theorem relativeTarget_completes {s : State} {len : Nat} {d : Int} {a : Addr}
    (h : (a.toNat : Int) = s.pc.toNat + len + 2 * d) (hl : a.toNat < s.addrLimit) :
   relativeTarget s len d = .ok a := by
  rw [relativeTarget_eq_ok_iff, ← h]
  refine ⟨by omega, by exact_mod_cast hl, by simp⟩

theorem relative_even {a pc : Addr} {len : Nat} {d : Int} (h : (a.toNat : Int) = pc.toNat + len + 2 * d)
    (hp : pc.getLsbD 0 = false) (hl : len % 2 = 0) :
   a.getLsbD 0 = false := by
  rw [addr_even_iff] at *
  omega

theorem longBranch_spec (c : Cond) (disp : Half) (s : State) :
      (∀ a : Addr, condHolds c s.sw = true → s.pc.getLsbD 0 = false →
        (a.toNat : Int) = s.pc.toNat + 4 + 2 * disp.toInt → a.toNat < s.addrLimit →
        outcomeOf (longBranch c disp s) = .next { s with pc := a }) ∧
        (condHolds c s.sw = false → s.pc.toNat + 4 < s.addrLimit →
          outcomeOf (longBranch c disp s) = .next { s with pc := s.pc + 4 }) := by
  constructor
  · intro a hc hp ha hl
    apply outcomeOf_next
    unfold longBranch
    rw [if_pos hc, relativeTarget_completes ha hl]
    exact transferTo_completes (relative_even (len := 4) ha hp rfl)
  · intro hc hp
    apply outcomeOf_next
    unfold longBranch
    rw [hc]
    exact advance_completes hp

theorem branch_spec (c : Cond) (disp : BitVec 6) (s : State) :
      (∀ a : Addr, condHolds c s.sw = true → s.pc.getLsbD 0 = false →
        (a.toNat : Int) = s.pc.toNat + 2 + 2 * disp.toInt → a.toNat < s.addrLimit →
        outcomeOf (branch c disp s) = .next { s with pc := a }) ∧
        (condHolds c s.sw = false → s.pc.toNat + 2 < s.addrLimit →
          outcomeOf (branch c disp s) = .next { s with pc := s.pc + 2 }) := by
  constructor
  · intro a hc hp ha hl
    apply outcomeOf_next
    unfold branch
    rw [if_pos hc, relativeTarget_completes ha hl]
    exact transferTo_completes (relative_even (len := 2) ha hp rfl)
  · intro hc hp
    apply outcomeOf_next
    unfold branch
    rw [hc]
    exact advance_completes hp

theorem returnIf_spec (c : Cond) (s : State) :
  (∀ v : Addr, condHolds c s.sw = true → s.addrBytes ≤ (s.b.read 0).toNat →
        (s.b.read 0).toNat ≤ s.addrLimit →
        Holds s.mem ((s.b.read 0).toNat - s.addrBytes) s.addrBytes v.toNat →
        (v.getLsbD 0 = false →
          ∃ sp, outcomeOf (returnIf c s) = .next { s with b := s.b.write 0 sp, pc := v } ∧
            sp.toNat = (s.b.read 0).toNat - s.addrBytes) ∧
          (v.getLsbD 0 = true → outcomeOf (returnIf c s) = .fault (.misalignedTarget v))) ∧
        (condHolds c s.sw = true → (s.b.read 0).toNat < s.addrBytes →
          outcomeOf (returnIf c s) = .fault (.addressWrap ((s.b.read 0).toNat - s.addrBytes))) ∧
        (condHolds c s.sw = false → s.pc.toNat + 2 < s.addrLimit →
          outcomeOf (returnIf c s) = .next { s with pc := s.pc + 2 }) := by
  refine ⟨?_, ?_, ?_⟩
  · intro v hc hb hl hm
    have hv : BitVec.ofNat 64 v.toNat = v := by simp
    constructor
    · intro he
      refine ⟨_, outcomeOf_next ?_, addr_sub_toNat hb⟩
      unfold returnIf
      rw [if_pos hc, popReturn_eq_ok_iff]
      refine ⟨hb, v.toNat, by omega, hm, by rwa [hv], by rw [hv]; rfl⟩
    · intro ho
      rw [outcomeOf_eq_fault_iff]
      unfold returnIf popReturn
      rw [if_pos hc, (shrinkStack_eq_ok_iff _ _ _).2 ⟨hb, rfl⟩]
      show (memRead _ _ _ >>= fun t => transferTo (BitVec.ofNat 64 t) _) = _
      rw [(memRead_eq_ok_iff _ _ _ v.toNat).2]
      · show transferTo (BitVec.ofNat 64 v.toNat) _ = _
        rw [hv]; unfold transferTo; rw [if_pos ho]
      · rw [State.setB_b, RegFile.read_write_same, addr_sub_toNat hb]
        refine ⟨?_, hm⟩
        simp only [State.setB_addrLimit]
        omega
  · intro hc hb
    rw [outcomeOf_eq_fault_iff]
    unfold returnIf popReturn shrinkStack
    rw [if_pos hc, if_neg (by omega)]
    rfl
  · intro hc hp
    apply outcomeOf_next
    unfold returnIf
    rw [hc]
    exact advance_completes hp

--

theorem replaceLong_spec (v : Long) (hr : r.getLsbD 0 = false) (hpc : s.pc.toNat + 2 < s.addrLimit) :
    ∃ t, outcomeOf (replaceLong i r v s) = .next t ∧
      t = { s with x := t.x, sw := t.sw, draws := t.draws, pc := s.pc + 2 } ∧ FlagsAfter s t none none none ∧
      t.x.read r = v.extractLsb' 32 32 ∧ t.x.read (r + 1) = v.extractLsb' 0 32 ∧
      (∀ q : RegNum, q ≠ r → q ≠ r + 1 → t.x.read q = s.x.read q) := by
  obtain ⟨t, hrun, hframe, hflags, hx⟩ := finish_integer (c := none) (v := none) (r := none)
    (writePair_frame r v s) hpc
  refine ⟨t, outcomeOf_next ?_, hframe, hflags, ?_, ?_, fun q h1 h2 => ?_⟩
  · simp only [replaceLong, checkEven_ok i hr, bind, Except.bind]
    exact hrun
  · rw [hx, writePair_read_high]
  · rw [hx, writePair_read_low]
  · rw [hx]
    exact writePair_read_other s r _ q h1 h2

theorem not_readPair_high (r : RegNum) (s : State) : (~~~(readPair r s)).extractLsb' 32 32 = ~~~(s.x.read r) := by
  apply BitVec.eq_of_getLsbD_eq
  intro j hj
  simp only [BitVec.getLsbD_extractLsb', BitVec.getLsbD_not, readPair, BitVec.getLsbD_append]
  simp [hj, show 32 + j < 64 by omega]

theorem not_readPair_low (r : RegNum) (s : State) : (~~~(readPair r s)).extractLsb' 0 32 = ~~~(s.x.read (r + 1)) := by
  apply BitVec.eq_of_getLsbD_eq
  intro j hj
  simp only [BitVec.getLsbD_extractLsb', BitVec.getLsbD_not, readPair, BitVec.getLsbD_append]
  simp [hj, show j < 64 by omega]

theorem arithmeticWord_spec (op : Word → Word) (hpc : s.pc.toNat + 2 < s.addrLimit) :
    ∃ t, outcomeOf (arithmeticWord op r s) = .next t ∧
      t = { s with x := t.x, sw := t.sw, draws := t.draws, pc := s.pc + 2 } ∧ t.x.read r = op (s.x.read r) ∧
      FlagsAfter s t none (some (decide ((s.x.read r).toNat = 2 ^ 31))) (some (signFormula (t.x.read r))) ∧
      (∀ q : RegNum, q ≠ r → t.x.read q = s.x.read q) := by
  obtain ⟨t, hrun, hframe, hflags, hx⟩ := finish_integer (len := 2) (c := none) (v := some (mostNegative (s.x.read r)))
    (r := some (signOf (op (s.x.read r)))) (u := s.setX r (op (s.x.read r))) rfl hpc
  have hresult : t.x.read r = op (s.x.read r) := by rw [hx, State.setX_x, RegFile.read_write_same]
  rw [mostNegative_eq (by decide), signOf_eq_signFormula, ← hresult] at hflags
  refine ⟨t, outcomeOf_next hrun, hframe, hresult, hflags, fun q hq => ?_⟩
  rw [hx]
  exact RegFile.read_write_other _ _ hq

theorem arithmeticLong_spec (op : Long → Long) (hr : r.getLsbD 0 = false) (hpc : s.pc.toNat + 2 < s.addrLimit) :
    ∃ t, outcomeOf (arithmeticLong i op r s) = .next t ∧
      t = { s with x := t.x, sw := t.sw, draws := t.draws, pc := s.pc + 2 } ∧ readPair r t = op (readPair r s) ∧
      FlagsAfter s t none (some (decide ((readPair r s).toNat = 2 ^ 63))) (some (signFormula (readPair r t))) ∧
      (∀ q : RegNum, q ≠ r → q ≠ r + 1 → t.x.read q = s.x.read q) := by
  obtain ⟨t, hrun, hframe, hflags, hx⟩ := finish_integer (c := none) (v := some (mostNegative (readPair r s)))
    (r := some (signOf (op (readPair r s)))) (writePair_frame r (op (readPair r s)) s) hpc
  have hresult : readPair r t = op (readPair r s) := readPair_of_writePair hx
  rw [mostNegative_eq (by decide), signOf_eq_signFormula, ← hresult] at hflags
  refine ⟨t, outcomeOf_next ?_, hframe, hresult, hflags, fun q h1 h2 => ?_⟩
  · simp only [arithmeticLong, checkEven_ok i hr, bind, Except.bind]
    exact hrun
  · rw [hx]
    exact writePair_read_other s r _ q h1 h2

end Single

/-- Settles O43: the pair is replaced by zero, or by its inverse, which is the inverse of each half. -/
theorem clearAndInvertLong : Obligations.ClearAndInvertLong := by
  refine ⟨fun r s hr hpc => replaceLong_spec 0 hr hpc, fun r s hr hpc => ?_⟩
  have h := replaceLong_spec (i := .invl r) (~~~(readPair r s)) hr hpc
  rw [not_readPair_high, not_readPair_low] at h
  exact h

Work order:
Pull every line with the string "hframe" out of the material.

Solution to this problem:
  obtain ⟨t, hrun, hframe, hflags, hx⟩ := finish_integer (c := none) (v := none) (r := none)
  refine ⟨t, outcomeOf_next ?_, hframe, hflags, ?_, ?_, fun q h1 h2 => ?_⟩
  obtain ⟨t, hrun, hframe, hflags, hx⟩ := finish_integer (len := 2) (c := none) (v := some (mostNegative (s.x.read r)))
  refine ⟨t, outcomeOf_next hrun, hframe, hresult, hflags, fun q hq => ?_⟩
  obtain ⟨t, hrun, hframe, hflags, hx⟩ := finish_integer (c := none) (v := some (mostNegative (readPair r s)))
  refine ⟨t, outcomeOf_next ?_, hframe, hresult, hflags, fun q h1 h2 => ?_⟩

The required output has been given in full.